Hypothesis

In aged adipose tissue the extracellular matrix becomes progressively stiff, and this mechanical change actively suppresses autophagy through a dual pathway: (1) integrin‑FAK signaling constitutively activates mTORC1 independent of nutrient status, and (2) nuclear YAP/TAZ recruits histone deacetylases that compact chromatin at autophagy gene promoters. Together these mechanisms lock the autophagic machinery in a repressed state, preserving a damaged but stable cellular configuration.

Mechanistic rationale

• Integrin‑FAK‑mTORC1 axis: Stiff ECM increases focal adhesion formation, boosting FAK autophosphorylation. FAK can directly activate Rag GTPases or upstream PI3K‑AKT signaling, both of which drive mTORC1C1 activity [2]. Because mTORC1 is a potent autophagy inhibitor, its persistent activation suppresses phagophore formation even when nutrients are low.
• YAP/TAZ‑HDAC axis: Mechanical tension drives YAP/TAZ nuclear translocation [3]. In the nucleus YAP/TAZ interact with class I HDACs (e.g., HDAC1/2) and promote deacetylation of histone H3 lysine 9 at promoters of Atg7, Atg3, Beclin1 and LC3. This creates a repressive chromatin environment that reduces transcription of core autophagy components, complementing the post‑translational block by mTORC1.
• Feedback loop: Reduced autophagy leads to accumulation of p62 and damaged mitochondria, which raise ROS and further stimulate LOX‑mediated collagen crosslinking, amplifying ECM stiffness.

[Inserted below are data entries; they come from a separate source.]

/-! ### offer -/

@[simp] theorem Dev.offer_benches (d : Dev) (r : LogRec) : (d.offer r).benches = d.benches := rfl
@[simp] theorem Dev.offer_cabs (d : Dev) (r : LogRec) : (d.offer r).cabs = d.cabs := rfl
@[simp] theorem Dev.offer_stks (d : Dev) (r : LogRec) : (d.offer r).stks = d.stks := rfl
@[simp] theorem Dev.offer_sbs (d : Dev) (r : LogRec) : (d.offer r).sbs = d.sbs := rfl
@[simp] theorem Dev.offer_drawers (d : Dev) (r : LogRec) : (d.offer r).drawers = d.drawers := rfl
@[simp] theorem Dev.offer_plan (d : Dev) (r : LogRec) : (d.offer r).plan = d.plan := rfl
@[simp] theorem Dev.offer_hmb (d : Dev) (r : LogRec) : (d.offer r).hmb = d.hmb := rfl
@[simp] theorem Dev.offer_cmp (d : Dev) (r : LogRec) : (d.offer r).cmp = d.cmp := rfl
@[simp] theorem Dev.offer_fill (d : Dev) (r : LogRec) : (d.offer r).fill = d.fill := rfl
@[simp] theorem Dev.offer_pwr (d : Dev) (r : LogRec) : (d.offer r).pwr = d.pwr := rfl
@[simp] theorem Dev.offer_ports (d : Dev) (r : LogRec) : (d.offer r).ports = d.ports := rfl
@[simp] theorem Dev.offer_suite (d : Dev) (r : LogRec) : (d.offer r).suite = d.suite := rfl
@[simp] theorem Dev.offer_bridge (d : Dev) (r : LogRec) : (d.offer r).bridge = d.bridge := rfl
@[simp] theorem Dev.offer_seq (d : Dev) (r : LogRec) : (d.offer r).seq = d.seq := rfl
@[simp] theorem Dev.offer_wdCtl (d : Dev) (r : LogRec) : (d.offer r).wdCtl = d.wdCtl := rfl
@[simp] theorem Dev.offer_lateCount (d : Dev) (r : LogRec) : (d.offer r).lateCount = d.lateCount := rfl
@[simp] theorem Dev.offer_net (d : Dev) (r : LogRec) : (d.offer r).net = d.net := rfl
@[simp] theorem Dev.offer_away (d : Dev) (r : LogRec) : (d.offer r).away = d.away := rfl
@[simp] theorem Dev.offer_discards (d : Dev) (r : LogRec) : (d.offer r).discards = d.discards := rfl
@[simp] theorem Dev.offer_irqs (d : Dev) (r : LogRec) : (d.offer r).irqs = d.irqs := rfl
@[simp] theorem Dev.offer_boot (d : Dev) (r : LogRec) : (d.offer r).boot = d.boot := rfl
@[simp] theorem Dev.offer_fw (d : Dev) (r : LogRec) : (d.offer r).fw = d.fw := rfl
@[simp] theorem Dev.offer_journal (d : Dev) (r : LogRec) : (d.offer r).journal = d.journal := rfl
@[simp] theorem Dev.offer_mgmt (d : Dev) (r : LogRec) : (d.offer r).mgmt = d.mgmt := rfl
@[simp] theorem Dev.offer_tap (d : Dev) (r : LogRec) : (d.offer r).tap = d.tap := rfl
@[simp] theorem Dev.offer_obs (d : Dev) (r : LogRec) : (d.offer r).obs = d.obs := rfl
@[simp] theorem Dev.offer_number (d : Dev) (r : LogRec) : (d.offer r).number = d.number := rfl
@[simp] theorem Dev.offer_step (d : Dev) (r : LogRec) : (d.offer r).step = d.step := rfl
@[simp] theorem Dev.offer_template (d : Dev) (r : LogRec) : (d.offer r).template = d.template := rfl
@[simp] theorem Dev.offer_free (d : Dev) (r : LogRec) : (d.offer r).free = d.free := rfl

/-! ### unitRecord -/

@[simp] theorem Dev.unitRecord_benches (d : Dev) (kind c i : Nat) (code : BitVec 16) (n : UnitNote) : (d.unitRecord kind c i code n).benches = d.benches := rfl
@[simp] theorem Dev.unitRecord_cabs (d : Dev) (kind c i : Nat) (code : BitVec 16) (n : UnitNote) : (d.unitRecord kind c i code n).cabs = d.cabs := rfl
@[simp] theorem Dev.unitRecord_stks (d : Dev) (kind c i : Nat) (code : BitVec 16) (n : UnitNote) : (d.unitRecord kind c i code n).stks = d.stks := rfl
@[simp] theorem Dev.unitRecord_sbs (d : Dev) (kind c i : Nat) (code : BitVec 16) (n : UnitNote) : (d.unitRecord kind c i code n).sbs = d.sbs := rfl
@[simp] theorem Dev.unitRecord_drawers (d : Dev) (kind c i : Nat) (code : BitVec 16) (n : UnitNote) : (d.unitRecord kind c i code n).drawers = d.drawers := rfl
@[simp] theorem Dev.unitRecord_plan (d : Dev) (kind c i : Nat) (code : BitVec 16) (n : UnitNote) : (d.unitRecord kind c i code n).plan = d.plan := rfl
@[simp] theorem Dev.unitRecord_hmb (d : Dev) (kind c i : Nat) (code : BitVec 16) (n : UnitNote) : (d.unitRecord kind c i code n).hmb = d.hmb := rfl
@[simp] theorem Dev.unitRecord_cmp (d : Dev) (kind c i : Nat) (code : BitVec 16) (n : UnitNote) : (d.unitRecord kind c i code n).cmp = d.cmp := rfl
@[simp] theorem Dev.unitRecord_fill (d : Dev) (kind c i : Nat) (code : BitVec 16) (n : UnitNote) : (d.unitRecord kind c i code n).fill = d.fill := rfl
@[simp] theorem Dev.unitRecord_pwr (d : Dev) (kind c i : Nat) (code : BitVec 16) (n : UnitNote) : (d.unitRecord kind c i code n).pwr = d.pwr := rfl
@[simp] theorem Dev.unitRecord_ports (d : Dev) (kind c i : Nat) (code : BitVec 16) (n : UnitNote) : (d.unitRecord kind c i code n).ports = d.ports := rfl
@[simp] theorem Dev.unitRecord_suite (d : Dev) (kind c i : Nat) (code : BitVec 16) (n : UnitNote) : (d.unitRecord kind c i code n).suite = d.suite := rfl
@[simp] theorem Dev.unitRecord_bridge (d : Dev) (kind c i : Nat) (code : BitVec 16) (n : UnitNote) : (d.unitRecord kind c i code n).bridge = d.bridge := rfl
@[simp] theorem Dev.unitRecord_seq (d : Dev) (kind c i : Nat) (code : BitVec 16) (n : UnitNote) : (d.unitRecord kind c i code n).seq = d.seq := rfl
@[simp] theorem Dev.unitRecord_wdCtl (d : Dev) (kind c i : Nat) (code : BitVec 16) (n : UnitNote) : (d.unitRecord kind c i code n).wdCtl = d.wdCtl := rfl
@[simp] theorem Dev.unitRecord_lateCount (d : Dev) (kind c i : Nat) (code : BitVec 16) (n : UnitNote) : (d.unitRecord kind c i code n).lateCount = d.lateCount := rfl
@[simp] theorem Dev.unitRecord_net (d : Dev) (kind c i : Nat) (code : BitVec 16) (n : UnitNote) : (d.unitRecord kind c i code n).net = d.net := rfl
@[simp] theorem Dev.unitRecord_away (d : Dev) (kind c i : Nat) (code : BitVec 16) (n : UnitNote) : (d.unitRecord kind c i code n).away = d.away := rfl
@[simp] theorem Dev.unitRecord_discards (d : Dev) (kind c i : Nat) (code : BitVec 16) (n : UnitNote) : (d.unitRecord kind c i code n).discards = d.discards := rfl
@[simp] theorem Dev.unitRecord_irqs (d : Dev) (kind c i : Nat) (code : BitVec 16) (n : UnitNote) : (d.unitRecord kind c i code n).irqs = d.irqs := rfl
@[simp] theorem Dev.unitRecord_boot (d : Dev) (kind c i : Nat) (code : BitVec 16) (n : UnitNote) : (d.unitRecord kind c i code n).boot = d.boot := rfl
@[simp] theorem Dev.unitRecord_fw (d : Dev) (kind c i : Nat) (code : BitVec 16) (n : UnitNote) : (d.unitRecord kind c i code n).fw = d.fw := rfl
@[simp] theorem Dev.unitRecord_journal (d : Dev) (kind c i : Nat) (code : BitVec 16) (n : UnitNote) : (d.unitRecord kind c i code n).journal = d.journal := rfl
@[simp] theorem Dev.unitRecord_mgmt (d : Dev) (kind c i : Nat) (code : BitVec 16) (n : UnitNote) : (d.unitRecord kind c i code n).mgmt = d.mgmt := rfl
@[simp] theorem Dev.unitRecord_tap (d : Dev) (kind c i : Nat) (code : BitVec 16) (n : UnitNote) : (d.unitRecord kind c i code n).tap = d.tap := rfl
@[simp] theorem Dev.unitRecord_obs (d : Dev) (kind c i : Nat) (code : BitVec 16) (n : UnitNote) : (d.unitRecord kind c i code n).obs = d.obs := rfl
@[simp] theorem Dev.unitRecord_number (d : Dev) (kind c i : Nat) (code : BitVec 16) (n : UnitNote) : (d.unitRecord kind c i code n).number = d.number := rfl
@[simp] theorem Dev.unitRecord_step (d : Dev) (kind c i : Nat) (code : BitVec 16) (n : UnitNote) : (d.unitRecord kind c i code n).step = d.step := rfl
@[simp] theorem Dev.unitRecord_template (d : Dev) (kind c i : Nat) (code : BitVec 16) (n : UnitNote) : (d.unitRecord kind c i code n).template = d.template := rfl
@[simp] theorem Dev.unitRecord_free (d : Dev) (kind c i : Nat) (code : BitVec 16) (n : UnitNote) : (d.unitRecord kind c i code n).free = d.free := rfl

Senescent adipocytes also secrete lysyl oxidase and TGF‑β, reinforcing the fibrotic niche.

Testable predictions

1. Pharmacologic softening of aged adipose ECM (using LOX inhibitor β‑aminopropionitrile or collagenase treatment) will decrease p-FAK, lower nuclear YAP/TAZ, reduce mTORC1 activity (p‑S6K), and increase LC3‑II flux in SVFs from old mice.
2. Genetic ablation of YAP or TAZ specifically in adipocyte progenitors will rescue autophagy flux despite a stiff matrix, as measured by mCherry‑GFP‑LC3 reporter turnover.
3. FAK inhibition (PF‑573228) will attenuate mTORC1 signaling and restore autophagy without altering ECM stiffness, indicating that the integrin‑FAK branch is sufficient for the block.
4. Chromatin immunoprecipitation will show increased HDAC1 occupancy and decreased H3K9ac at autophagy gene promoters in nuclei isolated from stiff‑matrix‑cultured adipocytes; this enrichment will be lost after YAP/TAZ knockdown.
5. In vivo, aged mice treated with LOX inhibitor will exhibit improved adipose insulin sensitivity and reduced inflammation, correlating with restored autophagy markers.

Experimental outline

• Isolate SVFs from young (3 mo) and old (24 mo) mice.
• Culture cells on tunable polyacrylamide gels mimicking young (~0.5 kPa) and old (~8 kPa) adipose stiffness.
• Treat with LOX inhibitor, FAK inhibitor, YAP/TEAD blocker (verteporfin), or control.
• Readouts: western blot for p‑FAK, p‑S6K, nuclear YAP/TAZ, LC3‑II/I, p62; immunofluorescence for YAP/TAZ localization; mCherry‑GFP‑LC3 flux assay; qPCR for autophagy genes; ChIP‑qPCR for HDAC1/H3K9ac at Atg7 promoter.

Falsification

If softening the matrix or blocking YAP/TAZ fails to increase autophagic flux, or if HDAC inhibition does not restore autophagy gene expression despite reduced stiffness, then the proposed mechanotransductive repression model would be refuted. Conversely, consistent rescue across multiple orthogonal interventions would support the hypothesis that ECM stiffness actively suppresses autophagy in aged adipocytes via integrin‑FAK‑mTORC1 and YAP/TAZ‑HDAC mechanisms.